Hall sensors can be made of metals and semiconductors. The quality of the effect depends on the material of the conductor. The material directly affects the positive ions and electrons flowing through the sensor. When manufacturing Hall elements, the automotive industry typically uses three semiconductor materials, namely gallium arsenide, indium antimonide, and indium arsenide. The most commonly used semiconductor material is indium arsenide.
The form of the Hall sensor determines the difference in the amplifying circuit and its output is adapted to the device being controlled. This output may be analog, such as an acceleration position sensor or a throttle position sensor, or it may be digital. Such as crankshaft or camshaft position sensor.
When a Hall element is used for an analog sensor, this sensor can be used for a temperature gauge in an air conditioning system or a throttle position sensor in a power control system. The Hall element is connected to a differential amplifier, which is connected to the NPN transistor. The magnet is fixed to the rotating shaft, and the magnetic field on the Hall element is strengthened when the shaft is rotated. The Hall voltage it produces is proportional to the strength of the magnetic field.
When a Hall element is used for a digital signal, such as a crankshaft position sensor, a camshaft position sensor or a vehicle speed sensor, the circuit must first be changed. The Hall element is connected to a differential amplifier and the differential amplifier is connected to a Schmitt trigger. In this configuration. The sensor outputs an on or off signal. In most automotive circuits, the Hall sensor is a current sink or grounds the signal circuit. To do this, an NPN transistor is required to connect to the output of the Schmitt trigger. The magnetic field passes through the Hall element and the blades on one of the trigger wheels pass between the magnetic field and the Hall element.
Hall sensor applied to taxi meter
The application of the Hall sensor on the taxi meter: the signal detected by the Hall sensor A44E mounted on the wheel is sent to the single chip microcomputer, processed and calculated, and sent to the display unit, thus completing the mileage calculation. The detection principle, P3.2 port as the input end of the signal, the internal use of external interrupt 0, each turn of the wheel (set the circumference of the wheel is 1 m), the Hall switch detects and outputs the signal, causing the interrupt of the microcontroller, Pulse counting, when the count reaches 1 000 times, that is, 1 km, the microcontroller will automatically increase the amount.

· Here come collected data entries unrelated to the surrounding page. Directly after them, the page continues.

/-! ## Major 0x03 and `PCMP` (R107, R108) -/

def execPadd (d a b w : Nat) (s : State) : Out := packedForm (.padd d a b w) d a b w (fun _ x y _ => x + y) s
def execPsub (d a b w : Nat) (s : State) : Out := packedForm (.psub d a b w) d a b w (fun n x y _ => x + 2 ^ n - y) s
def execPaddsS (d a b w : Nat) (s : State) : Out :=
  packedForm (.paddsS d a b w) d a b w (fun n x y _ => clampTo true n (sextInt x n + sextInt y n)) s
def execPaddsN (d a b w : Nat) (s : State) : Out :=
  packedForm (.paddsN d a b w) d a b w (fun n x y _ => clampTo false n (x + y)) s
def execPsubsS (d a b w : Nat) (s : State) : Out :=
  packedForm (.psubsS d a b w) d a b w (fun n x y _ => clampTo true n (sextInt x n - sextInt y n)) s
def execPsubsN (d a b w : Nat) (s : State) : Out :=
  packedForm (.psubsN d a b w) d a b w (fun n x y _ => clampTo false n ((x : Int) - y)) s
def execPmin (d a b w : Nat) (s : State) : Out := packedForm (.pmin d a b w) d a b w (fun n x y _ => smin n x y) s
def execPmax (d a b w : Nat) (s : State) : Out := packedForm (.pmax d a b w) d a b w (fun n x y _ => smax n x y) s
def execPminn (d a b w : Nat) (s : State) : Out := packedForm (.pminn d a b w) d a b w (fun _ x y _ => umin x y) s
def execPmaxn (d a b w : Nat) (s : State) : Out := packedForm (.pmaxn d a b w) d a b w (fun _ x y _ => umax x y) s
def execPshl (d a b w : Nat) (s : State) : Out := packedForm (.pshl d a b w) d a b w (fun n x _ k => shl n x k) s
def execPshr (d a b w : Nat) (s : State) : Out := packedForm (.pshr d a b w) d a b w (fun n x _ k => shr n x k) s
def execPsar (d a b w : Nat) (s : State) : Out := packedForm (.psar d a b w) d a b w (fun n x _ k => sar n x k) s
def execPshlV (d a b w : Nat) (s : State) : Out := packedForm (.pshlV d a b w) d a b w (fun n x y _ => shl n x (y % 256)) s
def execPshrV (d a b w : Nat) (s : State) : Out := packedForm (.pshrV d a b w) d a b w (fun n x y _ => shr n x (y % 256)) s
def execPsarV (d a b w : Nat) (s : State) : Out := packedForm (.psarV d a b w) d a b w (fun n x y _ => sar n x (y % 256)) s
def execPcmp (d a b c w : Nat) (s : State) : Out :=
  packedForm (.pcmp d a b c w) d a b w (fun n x y _ => if packedTest c n x y then 2 ^ n - 1 else 0) s

/-! ## Moves, constants, selection (R109, R110, R113) -/

def execMov (d a : Nat) (s : State) : Out := alu (.mov d a) (some a) none d (fun x _ _ => x) s
def execPmovToG (d : Nat) (s : State) : Out :=
  alu (.pmovToG d) none none d (fun _ _ s => BitVec.ofNat 64 (s.me.pw.toNat + 2 ^ 15)) s
def execPmovToPw (a : Nat) (s : State) : Out :=
  issue (.pmovToPw a) (some a) none none (fun x _ s =>
    done (.pmovToPw a) (s.modMe fun sl => { sl with pw := BitVec.ofNat 15 x.toNat })) s
def execSel (d a b n k : Nat) (s : State) : Out :=
  alu (.sel d a b n k) (some a) (some b) d (fun x y s => if xor (s.me.p k) (n == 1) then x else y) s
def execLim (d i : Nat) (s : State) : Out := alu (.lim d i) none none d (fun _ _ _ => sext i 19) s
def execLimH (d k h : Nat) (s : State) : Out :=
  alu (.limH d k h) (some d) none d (fun x _ _ =>
    (x &&& ~~~((0xFFFF#64) <<< (16 * k))) ||| ((BitVec.ofNat 64 h) <<< (16 * k))) s
def execAddpc (d i : Nat) (s : State) : Out := alu (.addpc d i) none none d (fun _ _ s => s.me.pc + sext i 19) s

/-! ## Immediate forms (R103, R104, R106) -/

def execAddi (d a i : Nat) (s : State) : Out := alu (.addi d a i) (some a) none d (fun x _ _ => x + sext i 12) s
def execAndi (d a i : Nat) (s : State) : Out := alu (.andi d a i) (some a) none d (fun x _ _ => x &&& sext i 12) s
def execOri (d a i : Nat) (s : State) : Out := alu (.ori d a i) (some a) none d (fun x _ _ => x ||| BitVec.ofNat 64 i) s
def execXori (d a i : Nat) (s : State) : Out := alu (.xori d a i) (some a) none d (fun x _ _ => x ^^^ BitVec.ofNat 64 i) s
def execShli (d a n : Nat) (s : State) : Out :=
  alu (.shli d a n) (some a) none d (fun x _ _ => BitVec.ofNat 64 (shl 64 x.toNat n)) s
def execShri (d a n : Nat) (s : State) : Out :=
  alu (.shri d a n) (some a) none d (fun x _ _ => BitVec.ofNat 64 (shr 64 x.toNat n)) s
def execSari (d a n : Nat) (s : State) : Out :=
  alu (.sari d a n) (some a) none d (fun x _ _ => BitVec.ofNat 64 (sar 64 x.toNat n)) s
def execRori (d a n : Nat) (s : State) : Out :=
  alu (.rori d a n) (some a) none d (fun x _ _ => BitVec.ofNat 64 (ror 64 x.toNat n)) s
def execBfx (d a p l : Nat) (s : State) : Out :=
  alu (.bfx d a p l) (some a) none d (fun x _ _ => BitVec.ofNat 64 (bits x.toNat p (l + 1))) s
def execBfi (d a p l : Nat) (s : State) : Out :=
  alu (.bfi d a p l) (some a) (some d) d (fun x y _ =>
    let m : Word := (BitVec.ofNat 64 (2 ^ (l + 1) - 1)) <<< p
    (y &&& ~~~m) ||| ((x <<< p) &&& m)) s

/-! ## Predicates (R111 to R113) -/

def execCmp (p c a b z : Nat) (s : State) : Out :=
  issue (.cmp p c a b z) (some a) (some b) none (fun x y s =>
    setPredicate (.cmp p c a b z) p (compareTest c (8 * 2 ^ z) (x.toNat % 2 ^ (8 * 2 ^ z)) (y.toNat % 2 ^ (8 * 2 ^ z))) s) s
def execCmpi (p c a i : Nat) (s : State) : Out :=
  issue (.cmpi p c a i) (some a) none none (fun x _ s =>
    setPredicate (.cmpi p c a i) p (compareTest c 64 x.toNat (sext i 11).toNat) s) s
def execPlog (p c x y : Nat) (s : State) : Out :=
  issue (.plog p c x y) none none none (fun _ _ s =>
    setPredicate (.plog p c x y) p (predicateOp c (s.me.p x) (s.me.p y)) s) s

/-! ## Control transfer (R114, R115) -/

def execB (n p o : Nat) (s : State) : Out :=
  issue (.b n p o) none none none (fun _ _ s =>
    if xor (s.me.p p) (n == 1) then jumpTo (s.me.pc + sext o 21 * 4) s else done (.b n p o) s) s
def execJ (o : Nat) (s : State) : Out :=
  issue (.j o) none none none (fun _ _ s => jumpTo (s.me.pc + sext o 26 * 4) s) s
def execCall (o : Nat) (s : State) : Out :=
  issue (.call o) none none none (fun _ _ s => jumpTo (s.me.pc + sext o 26 * 4) (s.setG 2 (s.me.pc + 4))) s
def execCallr (a : Nat) (s : State) : Out :=
  issue (.callr a) none none none (fun _ _ s => jumpReg (s.g a) s fun s => s.setG 2 (s.me.pc + 4)) s
def execJr (a : Nat) (s : State) : Out := issue (.jr a) none none none (fun _ _ s => jumpReg (s.g a) s id) s
def execRet (s : State) : Out := issue .ret none none none (fun _ _ s => jumpReg (s.g 2) s id) s

/-- The hint block executes as `NOP` (R67). -/
def execHint (h i n : Nat) (s : State) : Out := issue (.hint h i n) none none none (fun _ _ s => done (.hint h i n) s) s

/-- DIVIDE_COMPLETE (R101): the result of a divide is written and the thread is ready at the next instruction. -/
def execDivideComplete (k : Nat) (s : State) : Out :=
  match (s.slot k).waits with
  | .divide d v due place =>
    if s.cycle (coreOf k) < due then .fault .notEnabled
    else .next (((s.landDst k d place v).advance k 4).modSlot k Slot.settle)
  | _ => .fault .notEnabled

end Sys2Proof.Machine
end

Whenever the Hall sensor outputs a low level signal, the MCU interrupts once. When the mileage counter counts the mileage pulse for 1 000 times, the program accumulates the current total amount, so that the microcomputer enters the mileage count interrupt service routine. In this program, the accumulation of the current mileage and total amount needs to be completed, and the result is stored in the mileage and total registers.

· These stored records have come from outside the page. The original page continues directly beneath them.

-- ==== Sys2Proof/Machine/System.lean ====
section
/-! DEFINITION. System registers, traps, service calls, `OBJSET`, `ERET`, `YIELD` and `PARK` (chapter 09, R117 to R129). -/

namespace Sys2Proof.Machine

/-! ## Reading system registers (R117 to R122) -/

/-- The lanes a core holds (R160). -/
def State.grantOf (s : State) (core : Nat) : Nat :=
  8 * ((s.tile (tileOf core)).groups.filter (· == some (coreInTile core))).length

/-- `VL` of a slot (R161): the grant reads 0 where the slot does not own the context. -/
def State.vlWord (s : State) (k : Nat) : Word :=
  let sl := s.slot k
  let grant := if (s.core (coreOf k)).vowner = some k then s.grantOf (coreOf k) else 0
  BitVec.ofNat 64 (b2n sl.shr * 2 ^ 15 + grant * 2 ^ 8 + sl.vl)

/-- `FPSTAT` of a slot (R92). -/
def fpstatWord (sl : Slot) : Word := BitVec.ofNat 64 (sl.fprm.toNat * 256 + sl.fpflags.toNat)

/-- The accumulator arrays that a core owns, ascending (R186). -/
def State.ownedArrays (s : State) (core : Nat) : List Nat :=
  (range' 0 8).filter fun j => ((s.tile (tileOf core)).accOwner.getD j none) == some (coreInTile core)

/-- `VGROUP` of a core: its own bit reads 1 (R120). -/
def State.vgroupWord (s : State) (core : Nat) : Word :=
  BitVec.ofNat 64 (s.vgroupOf core).toNat

/-- A system register as `MFS` reads it in a slot, but `PACE` and `TIME` (R117). -/
def State.sysRead (s : State) (k n : Nat) : Word :=
  let sl := s.slot k
  let core := coreOf k
  match n with
  | 0x001 => windowWord sl
  | 0x002 => s.nameOf k
  | 0x003 => sl.portmap
  | 0x004 => BitVec.ofNat 64 sl.retry.toNat
  | 0x005 => BitVec.ofNat 64 sl.parkint.toNat
  | 0x006 => fpstatWord sl
  | 0x007 => sl.rndseed
  | 0x008 => s.vlWord k
  | 0x009 => sl.tags
  | 0x00A => BitVec.ofNat 64 sl.unack
  | 0x00B => BitVec.ofNat 64 sl.scopemiss
  | 0x00C => BitVec.ofNat 64 (b2n (sl.strand && sl.amig))
  | 0x010 => sl.xpc
  | 0x011 => sl.xcause
  | 0x012 => sl.xaddr
  | 0x013 => sl.xprog
  | 0x014 => sl.xinfo
  | 0x020 => BitVec.ofNat 64 (s.core core).share.toNat
  | 0x021 => s.vgroupWord core
  | 0x022 => BitVec.ofNat 64 (s.core core).landn
  | 0x023 => BitVec.ofNat 64 (((s.ownedArrays core).map fun j => 2 ^ j).foldl (· + ·) 0)
  | 0x024 => BitVec.ofNat 64 sl.opreq.toNat
  | 0x030 => s.pace (s.tile (tileOf core)).level
  | 0x031 => BitVec.ofNat 64 s.time
  | 0x032 => BitVec.ofNat 64 (s.cycle core)
  | _ => 0

/-- Whether a register's read is recorded in capture mode (R121, R335). -/
def recorded (n : Nat) : Bool := n == 0x030 || n == 0x031

/-- `MFS` (R122): `FPSTAT` and `RNDSEED` wait for the slot's earlier vector instructions (R93). -/
def execMfs (d n : Nat) (s : State) : Out :=
  issueWith (.mfs d n) none none (some d) (fun s =>
    if (n == 0x006 || n == 0x007) && !s.vecQuiet s.cur then parkFor .vecQuiet s
    else
      let v := s.sysRead s.cur n
      let (v, s) := if recorded n then s.noteRead s.cur v else (v, s)
      done (.mfs d n) (putDst d v s)) s

/-! ## Writing system registers -/

/-- `PARKINT` as written: clamped to 64 to 65,536 (R117). -/
def clampPark (v : Nat) : Nat := if v < 64 then 64 else if 65536 < v then 65536 else v

/-- The owner of array `a` when core `j` of the tile asks for the arrays of a mask: an array of another core stays its own.
[DEDUCED, log 99] -/
def newOwner (owners : List (Option Nat)) (j mask a : Nat) : Option Nat :=
  let o := owners.getD a none
  if o = none ∨ o = some j then (if bit mask a then some j else none) else o

/-- A write of a slot register that needs no check; a read-only register ignores it (R117, R122). -/
def State.sysWrite (s : State) (k n : Nat) (v : Word) : State :=
  let w := v.toNat
  match n with
  | 0x004 => s.modSlot k fun sl => { sl with retry := BitVec.ofNat 8 w }
  | 0x005 => s.modSlot k fun sl => { sl with parkint := BitVec.ofNat 17 (clampPark (bits w 0 17)) }
  | 0x00B => s.modSlot k fun sl => { sl with scopemiss := bits w 0 32 }
  | 0x00C => s.modSlot k fun sl => if sl.strand then { sl with amig := bit w 0 } else sl
  | 0x024 => s.modSlot k fun sl => { sl with opreq := if bits w 0 5 = 31 then 30 else BitVec.ofNat 5 w }
  | 0x021 => s.modCore (coreOf k) fun c => { c with vgroup := BitVec.ofNat 16 w }
  | 0x023 =>
    let j := coreInTile (coreOf k)
    s.modTile (tileOf (coreOf k)) fun t => { t with accOwner := (range' 0 8).map (newOwner t.accOwner j w) }
  | _ => s

/-- The core registers that region slots set through `SVC` (R117). -/
def throughSvc (n : Nat) : Bool := n == 0x020 || n == 0x021 || n == 0x022 || n == 0x023

/-- Writing the source of an `MTS`: it is dequeued when the write is performed. -/
def mtsForm (i : Instr) (d : Nat) (body : Word → State → Out) (s : State) : Out :=
  peek i (some d) none none (fun v _ s => body v s) s

/-- The end of an `MTS`. -/
def mtsDone (i : Instr) (d : Nat) (s : State) : Out := done i (takeBoth (some d) none s)

/-- Accumulator lanes of arrays set to 0 (R187). -/
def State.zeroArrays (s : State) (tile : Nat) (js : List Nat) : State :=
  { s with accs := s.accs.filter fun p => !(p.1 / 1024 / 8 == tile && js.contains (p.1 / 1024 % 8)) }

def execMts (d n : Nat) (s : State) : Out :=
  mtsForm (.mts d n) d (fun v s =>
    if throughSvc n && !isSystem s.cur then trapNow .rights s
    else mtsDone (.mts d n) d (s.sysWrite s.cur n v)) s

/-- Whether `PORTMAP` has a reserved bit set, or two enabled bindings of one register (R55). -/
def portmapIllegal (v : Nat) : Bool :=
  ((range' 0 4).any fun i => bit v (16 * i + 7) || bits v (16 * i + 11) 4 != 0) ||
  ((range' 0 4).any fun i => (range' 0 i).any fun j =>
    bit v (16 * i + 15) && bit v (16 * j + 15) && bits v (16 * i) 7 == bits v (16 * j) 7)

/-- The queues that a `PORTMAP` value binds. -/
def boundQueues (v : Nat) : List Nat := ((range' 0 4).filter fun i => bit v (16 * i + 15)).map fun i => bits v (16 * i + 8) 3

/-- Whether a slot of another region on the core binds one of some queues (R145). -/
def State.queueTaken (s : State) (k : Nat) (qs : List Nat) : Bool :=
  (range' 0 64).any fun i =>
    let sl := s.slot (64 * coreOf k + i)
    sl.st != .empty && sl.st != .held && sl.region != (s.slot k).region && (boundQueues sl.portmap.toNat).any qs.contains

Application of Hall current sensor in frequency converter
A magnetic field is induced around a wire through which a current flows, and a Hall device is used to detect the magnetic field induced by the current, and the magnitude of the current generating the magnetic field can be measured. Thus, a Hall current and a voltage sensor can be constructed. Because the output voltage of the Hall device is proportional to the product of the magnetic induction applied to it and the operating current flowing through it, it is a device with multiplier function, and can directly interface with various logic circuits, and can also be directly driven. Loads of various natures. Because the application principle of the Hall device is simple, the signal processing is convenient, and the device itself has a series of unique advantages, it also plays a very important role in the inverter.
In frequency converters, the main role of Hall current sensors is to protect expensive high power transistors. Since the response time of the Hall current sensor is shorter than 1μs, when an overload short circuit occurs, the power supply can be cut off before the transistor reaches the limit temperature, so that the transistor can be reliably protected.

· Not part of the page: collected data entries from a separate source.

-- ==== Sys2Proof/Machine/Engines.lean ====
section
/-! DEFINITION. Asynchronous engines (chapter 17, R210 to R232): tags, the stride engine, Vault, the fabric, and the sending and
receiving of donations (R157, R283). An operation moves its data in single moves, in any order the chapter allows; ENGINE_COMPLETE
makes what moves are left and then steps 2 to 5 of R212. -/

namespace Sys2Proof.Machine

/-! ## Tags (R210, R213) -/

/-- The acquire of tags (R213, R245): where an operation of one of them wrote global memory, the core's clean L1 lines are dropped. -/
def State.acquireTags (s : State) (m : Word) : State := if s.me.gtags &&& m = 0 then s else s.dropCleanL1 s.myCore

/-- Dequeues tags of the issuing slot, with their acquire (R213, R245). -/
def State.takeTags (s : State) (m : Word) : State :=
  (s.acquireTags m).modMe fun sl => { sl with tags := sl.tags &&& ~~~m, gtags := sl.gtags &&& ~~~m }

/-- `WAITT` (R213). -/
def execWaitt (a : Nat) (s : State) : Out :=
  issueWith (.waitt a) none none none (fun s =>
    let m := s.g a
    if m &&& ~~~(s.me.tags ||| s.me.inflight) != 0 then trapNow .object s
    else if s.me.tags &&& m != m then parkFor (.tagsAll m) s
    else checkFailed m s fun s => acquiring s fun s => done (.waitt a) (s.takeTags m)) s

/-- `WAITA` (R213). -/
def execWaita (a : Nat) (s : State) : Out :=
  issueWith (.waita a) none none none (fun s =>
    let m := s.g a
    if m &&& (s.me.tags ||| s.me.inflight) = 0 then trapNow .object s
    else if s.me.tags &&& m = 0 then parkFor (.tagsAny m) s
    else checkFailed (s.me.tags &&& m) s fun s => acquiring s fun s => done (.waita a) (s.acquireTags (s.me.tags &&& m))) s

/-- `TFIRST` (R213). -/
def execTfirst (d : Nat) (s : State) : Out :=
  issueWith (.tfirst d) none none (some d) (fun s =>
    let t := ((range' 0 64).find? fun i => bit s.me.tags.toNat i).getD 64
    done (.tfirst d) (putDst d (BitVec.ofNat 64 t) s)) s

/-- `TCLR` (R213). -/
def execTclr (a : Nat) (s : State) : Out :=
  issueWith (.tclr a) none none none (fun s =>
    let m := s.me.tags &&& s.g a
    checkFailed m s fun s => acquiring s fun s => done (.tclr a) (s.takeTags m)) s

/-- `RDPACE` (R217). -/
def execRdpace (d : Nat) (s : State) : Out :=
  issueWith (.rdpace d) none none (some d) (fun s =>
    let (v, s) := s.noteRead s.cur (s.sysRead s.cur 0x030)
    done (.rdpace d) (putDst d v s)) s

/-! ## What an address names for an engine (R22, R25, R221, R304, R330) -/

/-- The state with an operation changed. -/
def State.modEng (s : State) (id : Nat) (f : EngOp → EngOp) : State :=
  { s with engs := s.engs.map fun o => if o.id = id then f o else o }

/-- The thread that an operation belongs to. -/
def EngOp.who (o : EngOp) : Nat := match o.image with | some m => 2 ^ 20 + m | none => o.slot

/-- An engine's cause of a cause. -/
def causeEng : Cause → EngCause
  | .page => .page
  | .machine => .machine
  | _ => .rights

/-- A translation for an operation: through the tile's TLB and its walkers, or at the issue of the instruction. -/
abbrev EngXlate := State → Nat → Acc3 → Except (Cause × Nat) Trans × State

/-- The translation of the tile's NI (R303). -/
def EngOp.xlate (o : EngOp) : EngXlate := fun s va need => s.unitXlate none o.tile o.region va need

/-- The translation that an instruction makes at its issue. -/
def EngOp.xlateNow (o : EngOp) : EngXlate := fun s va need => s.xlate o.region va need

/-- What a global address names, with the checks of its translation; `key` is the memory key that a tensor asks for. An address of 2^56 and
above, of an element of a tensor, has no translation and fails with RIGHTS. [DESIGN CHOICE, log 129] -/
def State.aimGlob (s : State) (x : EngXlate) (o : EngOp) (va : Nat) (need : Acc3) (key : Nat) : Except (EngCause × Nat) Site × State :=
  if 2 ^ 56 ≤ va then (.error (.rights, 0), s)
  else
    match x s va need with
    | (.error (c, l), s) => (.error (causeEng c, l), s)
    | (.ok t, s) =>
      if key != 0 && key != t.key || need.stores && s.inObjTable t.pa then (.error (.rights, 0), s)
      else (.ok { place := t.pa, key := t.key, cached := t.cached, narrow := narrowHbm (coreOf o.slot) t.pa }, s)

/-- What an address names for an operation, with the checks of its source (R221, R330). -/
def State.aimEng (s : State) (x : EngXlate) (o : EngOp) (addr : Word) (need : Acc3) : Except (EngCause × Nat) Site × State :=
  let a := addr.toNat
  let core := coreOf o.slot
  let off := bits a 0 44
  if a < 2 ^ 56 then s.aimGlob x o a need 0
  else if bits a 56 8 = 1 && bits a 44 12 = s.host.modid then
    match s.region? o.region with
    | some g =>
      if s.grants o.region (clusterOf (bits a 32 12)) && g.partHas (bits a 0 32) 8 then (.ok (coreSite core (bits a 32 12) (bits a 0 32)), s)
      else (.error (.rights, 0), s)
    | none => (.error (.rights, 0), s)
  else if bits a 56 8 = 2 && bits a 44 12 = s.host.modid then
    match s.findObj o.region fun e => isExport s.host.modid s.host.modid e && exCovers e a with
    | (none, s) => (.error (.rights, 0), s)
    | (some (_, e), s) =>
      if !exRight e need then (.error (.rights, 0), s)
      else if 2 ^ 40 ≤ off then
        match s.aimGlob x o ((bits e 0 64 + (off - 2 ^ 40) % 2 ^ 34) % 2 ^ 56) need 0 with
        | (.ok t, s) => (.ok { t with cached := false, narrow := 5 }, s)
        | r => r
      else (.ok { place := chipPlace off, narrow := 5 }, s)
  else if bits a 56 8 = 1 || bits a 56 8 = 2 then
    match s.findObj o.region fun e => isExport s.host.modid (bits a 44 12) e && exCovers e a with
    | (none, s) => (.error (.rights, 0), s)
    | (some (_, e), s) =>
      if exRight e need then
        (.ok { place := awayPlace, away := some (bits a 44 12), tregion := if bits a 56 8 = 1 then bits e 460 16 else 0,
               narrow := s.narrowAway (bits a 44 12) }, s)
      else (.error (.rights, 0), s)
  else (.error (.rights, 0), s)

Hall current sensors can be divided into direct measurement type and zero magnetic formula according to their working modes. Because of the need for precise control and calculation in the inverter, the zero flux mode is selected. Amplify the output voltage of the Hall device, and then, after current amplification, let the current pass through the compensation coil, and the magnetic field generated by the compensation coil and the magnetic field generated by the measured current are opposite. If the condition IoN1=IsN2 is satisfied, the magnetic core The magnetic flux in is 0, then the following formula holds:
Io=Is(N2/N1)
Where, Io is the current to be measured, that is, the current in the primary winding in the core, N1 is the number of turns of the primary winding, Is is the current in the compensation winding, and N2 is the number of turns of the compensation winding. It can be seen from the above formula that when the magnetic balance is reached, Io can be obtained from Is and the turns ratio N2/N1.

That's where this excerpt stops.